**Data for this exercise**.
= Beginning of Section =

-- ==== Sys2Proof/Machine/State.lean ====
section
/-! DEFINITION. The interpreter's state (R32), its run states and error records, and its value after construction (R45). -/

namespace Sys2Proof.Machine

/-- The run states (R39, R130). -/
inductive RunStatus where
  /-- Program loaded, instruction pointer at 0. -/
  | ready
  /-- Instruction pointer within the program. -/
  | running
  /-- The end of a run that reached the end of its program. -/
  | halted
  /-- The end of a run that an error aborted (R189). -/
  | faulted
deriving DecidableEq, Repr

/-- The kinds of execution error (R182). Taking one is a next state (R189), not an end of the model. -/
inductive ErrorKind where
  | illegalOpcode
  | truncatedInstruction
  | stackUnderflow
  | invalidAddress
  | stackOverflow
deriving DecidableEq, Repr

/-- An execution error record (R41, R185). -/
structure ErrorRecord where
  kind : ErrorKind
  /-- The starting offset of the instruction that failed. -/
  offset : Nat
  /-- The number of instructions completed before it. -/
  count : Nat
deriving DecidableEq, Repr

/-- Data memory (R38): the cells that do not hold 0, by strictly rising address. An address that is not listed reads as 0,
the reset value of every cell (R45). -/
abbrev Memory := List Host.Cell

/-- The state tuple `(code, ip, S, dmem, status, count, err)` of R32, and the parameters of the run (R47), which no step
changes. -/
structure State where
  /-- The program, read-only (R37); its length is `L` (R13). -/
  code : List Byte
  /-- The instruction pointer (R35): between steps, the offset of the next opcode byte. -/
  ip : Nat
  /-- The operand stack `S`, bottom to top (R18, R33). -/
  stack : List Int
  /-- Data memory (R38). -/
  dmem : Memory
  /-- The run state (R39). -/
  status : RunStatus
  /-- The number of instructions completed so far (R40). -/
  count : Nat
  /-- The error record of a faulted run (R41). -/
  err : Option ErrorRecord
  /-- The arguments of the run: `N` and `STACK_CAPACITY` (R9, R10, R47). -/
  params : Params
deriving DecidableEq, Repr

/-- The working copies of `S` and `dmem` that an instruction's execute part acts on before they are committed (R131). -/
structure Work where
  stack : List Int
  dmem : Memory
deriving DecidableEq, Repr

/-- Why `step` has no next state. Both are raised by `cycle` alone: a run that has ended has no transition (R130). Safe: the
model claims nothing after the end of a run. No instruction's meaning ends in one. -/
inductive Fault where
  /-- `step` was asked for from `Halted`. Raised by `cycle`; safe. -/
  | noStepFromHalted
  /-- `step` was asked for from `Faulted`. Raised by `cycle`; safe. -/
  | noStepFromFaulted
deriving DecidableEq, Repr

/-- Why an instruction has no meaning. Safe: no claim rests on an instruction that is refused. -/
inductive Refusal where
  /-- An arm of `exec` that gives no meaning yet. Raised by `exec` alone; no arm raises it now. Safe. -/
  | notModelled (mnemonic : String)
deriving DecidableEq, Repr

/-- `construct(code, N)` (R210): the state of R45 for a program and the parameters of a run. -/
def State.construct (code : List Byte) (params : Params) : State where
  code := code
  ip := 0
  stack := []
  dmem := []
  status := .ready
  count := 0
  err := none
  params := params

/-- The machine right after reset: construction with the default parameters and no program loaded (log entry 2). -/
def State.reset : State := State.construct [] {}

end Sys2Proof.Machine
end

= End of Section =
= Beginning of Section =

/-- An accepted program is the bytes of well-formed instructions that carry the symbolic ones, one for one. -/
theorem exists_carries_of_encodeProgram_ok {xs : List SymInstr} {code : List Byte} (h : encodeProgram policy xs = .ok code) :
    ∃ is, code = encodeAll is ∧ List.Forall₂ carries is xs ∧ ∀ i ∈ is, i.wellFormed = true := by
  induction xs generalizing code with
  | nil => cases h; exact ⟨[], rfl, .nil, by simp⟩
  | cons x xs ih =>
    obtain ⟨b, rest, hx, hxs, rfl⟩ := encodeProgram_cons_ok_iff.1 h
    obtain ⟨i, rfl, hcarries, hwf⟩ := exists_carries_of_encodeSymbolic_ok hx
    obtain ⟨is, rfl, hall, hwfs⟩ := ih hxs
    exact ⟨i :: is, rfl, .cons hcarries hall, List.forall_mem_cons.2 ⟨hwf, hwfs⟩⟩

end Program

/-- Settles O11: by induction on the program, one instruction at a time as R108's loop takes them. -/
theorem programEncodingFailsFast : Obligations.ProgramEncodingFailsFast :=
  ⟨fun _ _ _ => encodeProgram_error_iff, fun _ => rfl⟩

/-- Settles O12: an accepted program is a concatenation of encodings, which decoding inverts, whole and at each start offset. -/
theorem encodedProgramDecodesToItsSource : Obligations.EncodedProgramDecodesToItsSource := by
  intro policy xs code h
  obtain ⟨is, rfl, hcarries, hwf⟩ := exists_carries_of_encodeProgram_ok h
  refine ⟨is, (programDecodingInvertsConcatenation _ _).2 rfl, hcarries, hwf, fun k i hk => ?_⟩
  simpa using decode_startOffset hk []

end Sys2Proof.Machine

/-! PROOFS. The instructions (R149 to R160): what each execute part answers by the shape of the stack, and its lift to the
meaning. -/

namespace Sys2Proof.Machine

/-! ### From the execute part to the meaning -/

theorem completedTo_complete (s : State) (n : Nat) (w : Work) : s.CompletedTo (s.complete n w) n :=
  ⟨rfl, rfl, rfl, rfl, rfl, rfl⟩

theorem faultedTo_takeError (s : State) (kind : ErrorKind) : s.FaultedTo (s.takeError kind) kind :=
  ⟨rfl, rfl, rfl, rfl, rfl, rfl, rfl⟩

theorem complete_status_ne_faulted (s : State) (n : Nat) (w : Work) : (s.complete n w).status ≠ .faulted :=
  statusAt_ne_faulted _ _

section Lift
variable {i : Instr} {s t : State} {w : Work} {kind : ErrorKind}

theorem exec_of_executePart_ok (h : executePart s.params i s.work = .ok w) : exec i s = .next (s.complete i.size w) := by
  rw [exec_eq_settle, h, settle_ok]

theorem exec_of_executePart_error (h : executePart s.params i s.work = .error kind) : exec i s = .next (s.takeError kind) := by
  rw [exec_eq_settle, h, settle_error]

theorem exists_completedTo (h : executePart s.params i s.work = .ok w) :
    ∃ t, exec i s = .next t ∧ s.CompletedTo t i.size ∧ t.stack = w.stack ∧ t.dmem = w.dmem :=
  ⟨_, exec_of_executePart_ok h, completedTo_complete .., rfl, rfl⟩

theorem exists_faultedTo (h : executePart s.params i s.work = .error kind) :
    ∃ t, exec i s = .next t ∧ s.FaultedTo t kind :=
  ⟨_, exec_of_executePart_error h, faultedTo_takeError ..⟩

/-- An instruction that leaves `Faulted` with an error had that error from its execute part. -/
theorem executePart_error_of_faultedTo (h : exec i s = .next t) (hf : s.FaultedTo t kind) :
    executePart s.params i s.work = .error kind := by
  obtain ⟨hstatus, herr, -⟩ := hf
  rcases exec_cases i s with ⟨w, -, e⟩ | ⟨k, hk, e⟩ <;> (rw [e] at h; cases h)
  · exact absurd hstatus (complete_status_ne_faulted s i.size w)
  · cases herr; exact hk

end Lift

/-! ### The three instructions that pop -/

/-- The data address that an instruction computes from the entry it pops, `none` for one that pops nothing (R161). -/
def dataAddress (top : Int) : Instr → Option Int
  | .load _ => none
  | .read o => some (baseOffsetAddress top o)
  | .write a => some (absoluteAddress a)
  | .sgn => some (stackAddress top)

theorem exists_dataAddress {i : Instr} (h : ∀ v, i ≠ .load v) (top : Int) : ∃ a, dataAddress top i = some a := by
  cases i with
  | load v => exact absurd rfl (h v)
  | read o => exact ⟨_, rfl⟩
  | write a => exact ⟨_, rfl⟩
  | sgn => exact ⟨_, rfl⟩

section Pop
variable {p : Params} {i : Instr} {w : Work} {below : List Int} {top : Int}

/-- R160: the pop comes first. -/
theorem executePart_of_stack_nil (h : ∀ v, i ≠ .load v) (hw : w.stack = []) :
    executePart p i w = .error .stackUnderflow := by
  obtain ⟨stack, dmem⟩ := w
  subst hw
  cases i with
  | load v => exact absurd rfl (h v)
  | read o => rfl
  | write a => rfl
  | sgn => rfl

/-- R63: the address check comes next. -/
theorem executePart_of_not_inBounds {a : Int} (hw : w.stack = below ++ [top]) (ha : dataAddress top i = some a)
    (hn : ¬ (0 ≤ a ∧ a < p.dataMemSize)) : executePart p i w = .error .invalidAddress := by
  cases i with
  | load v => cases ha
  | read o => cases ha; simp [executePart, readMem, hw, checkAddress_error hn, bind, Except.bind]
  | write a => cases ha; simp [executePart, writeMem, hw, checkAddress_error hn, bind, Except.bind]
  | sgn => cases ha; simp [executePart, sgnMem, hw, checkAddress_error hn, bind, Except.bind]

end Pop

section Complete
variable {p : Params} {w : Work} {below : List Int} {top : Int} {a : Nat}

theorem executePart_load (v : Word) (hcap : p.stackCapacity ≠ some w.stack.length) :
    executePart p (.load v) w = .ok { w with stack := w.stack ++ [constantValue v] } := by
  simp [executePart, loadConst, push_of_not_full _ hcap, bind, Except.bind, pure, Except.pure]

= End of Section =
= Beginning of Section =

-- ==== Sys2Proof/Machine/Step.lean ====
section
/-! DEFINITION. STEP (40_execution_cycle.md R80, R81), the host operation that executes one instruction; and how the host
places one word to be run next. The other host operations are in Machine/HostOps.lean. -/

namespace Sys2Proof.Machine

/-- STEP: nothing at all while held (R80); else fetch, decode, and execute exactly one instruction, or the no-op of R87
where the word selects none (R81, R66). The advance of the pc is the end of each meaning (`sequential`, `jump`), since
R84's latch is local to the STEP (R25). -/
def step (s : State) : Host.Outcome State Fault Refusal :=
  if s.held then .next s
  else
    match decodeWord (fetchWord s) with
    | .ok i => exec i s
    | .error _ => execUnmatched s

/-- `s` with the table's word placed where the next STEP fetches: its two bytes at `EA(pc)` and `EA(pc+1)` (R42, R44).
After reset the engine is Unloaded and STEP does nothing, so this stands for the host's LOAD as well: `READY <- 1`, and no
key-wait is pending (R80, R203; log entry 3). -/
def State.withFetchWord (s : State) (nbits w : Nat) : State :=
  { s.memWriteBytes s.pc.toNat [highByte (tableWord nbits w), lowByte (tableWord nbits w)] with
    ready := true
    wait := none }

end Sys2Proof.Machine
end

= End of Section =

**Your goal**.
Using the records above, copy word for word the line with "that failed. -/", the line with "structure State where", and every line between them.

**Result**.
  /-- The starting offset of the instruction that failed. -/
  offset : Nat
  /-- The number of instructions completed before it. -/
  count : Nat
deriving DecidableEq, Repr

/-- Data memory (R38): the cells that do not hold 0, by strictly rising address. An address that is not listed reads as 0,
the reset value of every cell (R45). -/
abbrev Memory := List Host.Cell

/-- The state tuple `(code, ip, S, dmem, status, count, err)` of R32, and the parameters of the run (R47), which no step
changes. -/
structure State where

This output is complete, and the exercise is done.